Jens and Ken:

Thank you for your responses. I believe I now understand in part as to what is happening as to the streams. Let me take the output "trigger" first. The Stream Programming Guide states: "if the delegate receives an NSStreamEventHasSpaceAvailable event and does not write anything to the stream, it does not receive further space- available events from the run loop until the NSOutputStream object receives more bytes." This may answer the question of the "trigger", which is I now believe is simply the write statement. That means that instead of doing a polling loop outside of the delegate, (or doing writes inside the NSStreamEventHasBytesAvailable section of the delegate during reads) I think that all one needs to do is to write one byte in the "external" function, then handle the rest of the writes through the delegate NSStreamEventHasSpaceAvailable event. That should be a lot easier than doing a custom polling loop and trying to resolve the space available issues outside of the delegate. In other words, it seems that the delegate should do it for you after doing a one byte write.

I'll let you know how it works out. And I will address the other questions after I have tested this issue.

Best regards,

John

On May 18, 2008, at 11:10 AM, Jens Alfke wrote:


On 18 May '08, at 8:50 AM, John MacMullin wrote:

I modified slightly the Echo Server code sample from Apple with the following results. One, I couldn't stream a large file from a polling routine. More than likely it would cancel because of a Sigterm 15.

Whenever you report a crash, a backtrace is very helpful. Or at least tell us what function/method the crash was in. This shouldn't crash, so the problem is probably in something in your code.

It appears from reading the docs that the user cannot detect the end of a stream and that the NSStreamEventEndEncountered only detects a close.

"End of stream" and "close" are the same thing: a TCP input stream ends when the other side closes the connection (or crashes...)

Two, when unarchiving a file in a client input stream delegate method, if the stream terminated from the server because it was too large, the client terminates on an unarchiver error because it didn't get the whole stream.

A stream won't ever terminate due to length. You can send gigabyte after gigabyte over a TCP stream, as many happy BitTorrent users can attest ;-)

But yes, if the incoming stream closed before sending all the data the reader needed, then I would expect the reader to report an error. This shouldn't cause a crash, though; it sounds like your code isn't handling the error gracefully.

Third, the output stream methods shown in Echo Server are polling methods, not delegate methods.

The CocoaEcho sample? I just looked at it, and you're right. The writing code is badly designed. The client will block in a 'while' loop until all the data is sent, and the server code will simply drop response data on the floor if there isn't room to send it. I just filed feedback on the web page for the sample.

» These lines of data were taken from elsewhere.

-- ==== Sys2Proof/Decode.lean ====
section
/-! DEFINITION. The word codec (spec/30_encoding.md): canonical form, decoder, encoder, and the 32-bit image. -/

namespace Sys2Proof

/-! ## Opcode and operand of a Word -/

/-- `REQ`, the opcodes that require an operand (30_encoding.md R83). -/
def requiresOperand (op : BitVec 8) : Bool :=
  op == 0x01 || op == 0x05 || op == 0x0E || op == 0x0F || op == 0x15

/-- `decode_opcode` (30_encoding.md R94). -/
def decodeOpcode (w : Word) : Option (BitVec 8) :=
  match w with
  | .ins op _ => some op
  | .lit _ => none
  | .txt _ => some 0x14

/-- `decode_operand` (30_encoding.md R95). -/
def decodeOperand (w : Word) : Except HostError (BitVec 16) :=
  match w with
  | .ins _ (some u) => .ok u
  | .ins _ none => .error .noOperand
  | .lit _ => .error .noOperand
  | .txt _ => .error .noOperand

/-! ## Decoding a cell -/

/-- Why a cell does not decode (40_fetch_decode_execute.md R116). -/
inductive DecodeError where
  /-- A Literal cell, or an opcode above 0x15 (30_encoding.md R84, R85). -/
  | unknownOpcode
  /-- An opcode of REQ in a word without an operand (30_encoding.md R88). -/
  | noOperand
deriving DecidableEq, Repr

/-- The check that an opcode of REQ carries its operand (40_fetch_decode_execute.md R116). -/
def withRequired (operand : Option (BitVec 16)) (i : Instr) : Except DecodeError Instr :=
  if operand.isSome then .ok i else .error .noOperand

/-- The instruction of an opcode and its operand field (30_encoding.md R82, R84, R88). -/
def decodeIns (op : BitVec 8) (operand : Option (BitVec 16)) : Except DecodeError Instr :=
  match op.toNat with
  | 0x00 => .ok (.nop operand)
  | 0x01 => withRequired operand (.store operand)
  | 0x02 => .ok (.add operand)
  | 0x03 => .ok (.sub operand)
  | 0x04 => .ok (.rstore operand)
  | 0x05 => withRequired operand (.fetch operand)
  | 0x06 => .ok (.and operand)
  | 0x07 => .ok (.drop operand)
  | 0x08 => .ok (.dup operand)
  | 0x09 => .ok (.or operand)
  | 0x0A => .ok (.copyOver operand)
  | 0x0B => .ok (.rfetch operand)
  | 0x0C => .ok (.swap operand)
  | 0x0D => .ok (.xor operand)
  | 0x0E => withRequired operand (.branchIf operand)
  | 0x0F => withRequired operand (.call operand)
  | 0x10 => .ok (.exit operand)
  | 0x11 => .ok (.lit operand)
  | 0x12 => .ok (.cout operand)
  | 0x13 => .ok (.cin operand)
  | 0x14 => .ok (.strlit (.marker operand))
  | 0x15 => withRequired operand (.sout operand)
  | _ => .error .unknownOpcode

/-- Decode of the cell at the cursor, total on every Word (40_fetch_decode_execute.md R116; 30_encoding.md R85, R86). -/
def decode (w : Word) : Except DecodeError Instr :=
  match w with
  | .ins op operand => decodeIns op operand
  | .lit _ => .error .unknownOpcode
  | .txt s => .ok (.strlit (.text s))

/-! ## Encoding an instruction -/

/-- The opcode of an instruction (30_encoding.md R82). -/
def Instr.opcode (i : Instr) : BitVec 8 :=
  match i with
  | .nop _ => 0x00
  | .store _ => 0x01
  | .add _ => 0x02
  | .sub _ => 0x03
  | .rstore _ => 0x04
  | .fetch _ => 0x05
  | .and _ => 0x06
  | .drop _ => 0x07
  | .dup _ => 0x08
  | .or _ => 0x09
  | .copyOver _ => 0x0A
  | .rfetch _ => 0x0B
  | .swap _ => 0x0C
  | .xor _ => 0x0D
  | .branchIf _ => 0x0E
  | .call _ => 0x0F
  | .exit _ => 0x10
  | .lit _ => 0x11
  | .cout _ => 0x12
  | .cin _ => 0x13
  | .strlit _ => 0x14
  | .sout _ => 0x15

/-- The Word of an instruction: its one cell (30_encoding.md R82). LIT's inline cell is a Word of its own and is
no part of the LIT's encoding (R79). -/
def encode (i : Instr) : Word :=
  match i with
  | .nop u => .ins 0x00 u
  | .store u => .ins 0x01 u
  | .add u => .ins 0x02 u
  | .sub u => .ins 0x03 u
  | .rstore u => .ins 0x04 u
  | .fetch u => .ins 0x05 u
  | .and u => .ins 0x06 u
  | .drop u => .ins 0x07 u
  | .dup u => .ins 0x08 u
  | .or u => .ins 0x09 u
  | .copyOver u => .ins 0x0A u
  | .rfetch u => .ins 0x0B u
  | .swap u => .ins 0x0C u
  | .xor u => .ins 0x0D u
  | .branchIf u => .ins 0x0E u
  | .call u => .ins 0x0F u
  | .exit u => .ins 0x10 u
  | .lit u => .ins 0x11 u
  | .cout u => .ins 0x12 u
  | .cin u => .ins 0x13 u
  | .strlit (.marker u) => .ins 0x14 u
  | .strlit (.text s) => .txt s
  | .sout u => .ins 0x15 u

/-- The cells an instruction takes in memory: 2 for LIT, else 1 (30_encoding.md R79). -/
def Instr.cells (i : Instr) : Nat :=
  match i with
  | .lit _ => 2
  | _ => 1

/-- `encode_instruction` (30_encoding.md R90). The operand is any integer; every opcode is accepted. -/
def encodeInstruction (op : BitVec 8) (operand : Option Int) : Except HostError Word :=
  match operand with
  | some u => if 0 ≤ u ∧ u ≤ 0xFFFF then .ok (.ins op (some (BitVec.ofInt 16 u))) else .error .invalidOperand
  | none => if requiresOperand op then .error .invalidOperand else .ok (.ins op none)

/-- `encode_text` (30_encoding.md R91). -/
def encodeText (s : Str) : Word := .txt s

/-! ## The 32-bit image and the canonical form -/

/-- `image`: opcode in bits 31:24, operand (0 when absent) in bits 23:8, pad 0 in bits 7:0 (30_encoding.md R70). -/
def image (op : BitVec 8) (operand : Option (BitVec 16)) : BitVec 32 :=
  op ++ operand.getD 0 ++ (0 : BitVec 8)

/-- The cell that a 32-bit image stands for. The image has no presence bit (30_encoding.md R69): the operand is read as
present when the opcode is in REQ or the field is not zero, and the pad is not looked at (R70, R89).
DESIGN CHOICE (notes/assumptions/12). -/
def wordOfImage (b : BitVec 32) : Word :=
  let op := b.extractLsb' 24 8
  let u := b.extractLsb' 8 16
  .ins op (if requiresOperand op || u != 0 then some u else none)

/-- The instruction of a row's bits, numbered as spec/opcode_table.json numbers them (30_encoding.md R70). -/
def decodeTableWord (nbits w : Nat) : Option Instr :=
  match decode (wordOfImage (BitVec.ofNat 32 (w % 2 ^ nbits))) with
  | .ok i => some i
  | .error _ => none

/-- One upper-case hexadecimal digit (00_scope.md R12, 30_encoding.md R73). -/
def hexDigit (n : Nat) : Char :=
  if n < 10 then Char.ofNat (48 + n) else Char.ofNat (55 + n)

/-- `hexN(x)`: N digits, most significant first (00_scope.md R12). -/
def hexN : Nat → Nat → Str
  | 0, _ => []
  | k + 1, x => hexDigit (x / 16 ^ k % 16) :: hexN k x

/-- `canon(w)`, the canonical form, the source's `canonical_hex` (30_encoding.md R71, R72, R73, R93). -/
def canon (w : Word) : Str :=
  match w with
  | .ins op operand => '0' :: 'x' :: (hexN 2 op.toNat ++ hexN 4 (operand.getD 0).toNat ++ ['0', '0'])
  | .lit v => '0' :: 'x' :: hexN 8 (v.toNat % 2 ^ 32)
  | .txt s => '0' :: 'x' :: '1' :: '4' :: s

/-- `word_eq`, equality of canonical forms; no instruction uses it (30_encoding.md R75). -/
def wordEq (w₁ w₂ : Word) : Bool := canon w₁ == canon w₂

end Sys2Proof
end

1. How do I stream a large file between connections or is NSStream the wrong tool? Can the stream size be modified?

Most of the CocoaEcho code is reasonable as a base for doing this. Rip out the server-side code that echoes the data back, and instead write the data to a file.

On the client/sender side, it's best to use the 'spaceAvailable' delegate call, as you said. In response to that call, read some data from the file into a buffer, then write it to the stream. Something like 4k will do. Pay attention to the return value of the write, which tells you how many bytes actually got written, and advance a file-position instance variable by that amount. That'll tell you the position to read from in the input file next time.

2. What is the largest stream size?

There isn't one. TCP was designed to handle arbitrary length streams. There are internal byte counters but they just wrap around harmlessly after 4GB.

3. Is it possible to detect a valid archive before I unarchive it, or do I simply have to intercept the exception?

No. If you have data in archive format, you have to just hand it to NSUnarchiver and wrap the call in @try/@catch.

But you said you were sending a file? In that case you should just send it as a stream of bytes. If you're reading the entire file into an NSData and then sending that with NSArchiver, that's a huge amount of overhead for no gain.

4. How does one trigger and make available a file an output stream so that the delegate methods can be used?

I don't understand that question. Can you give more detail? (Or perhaps I answered it above under #1.)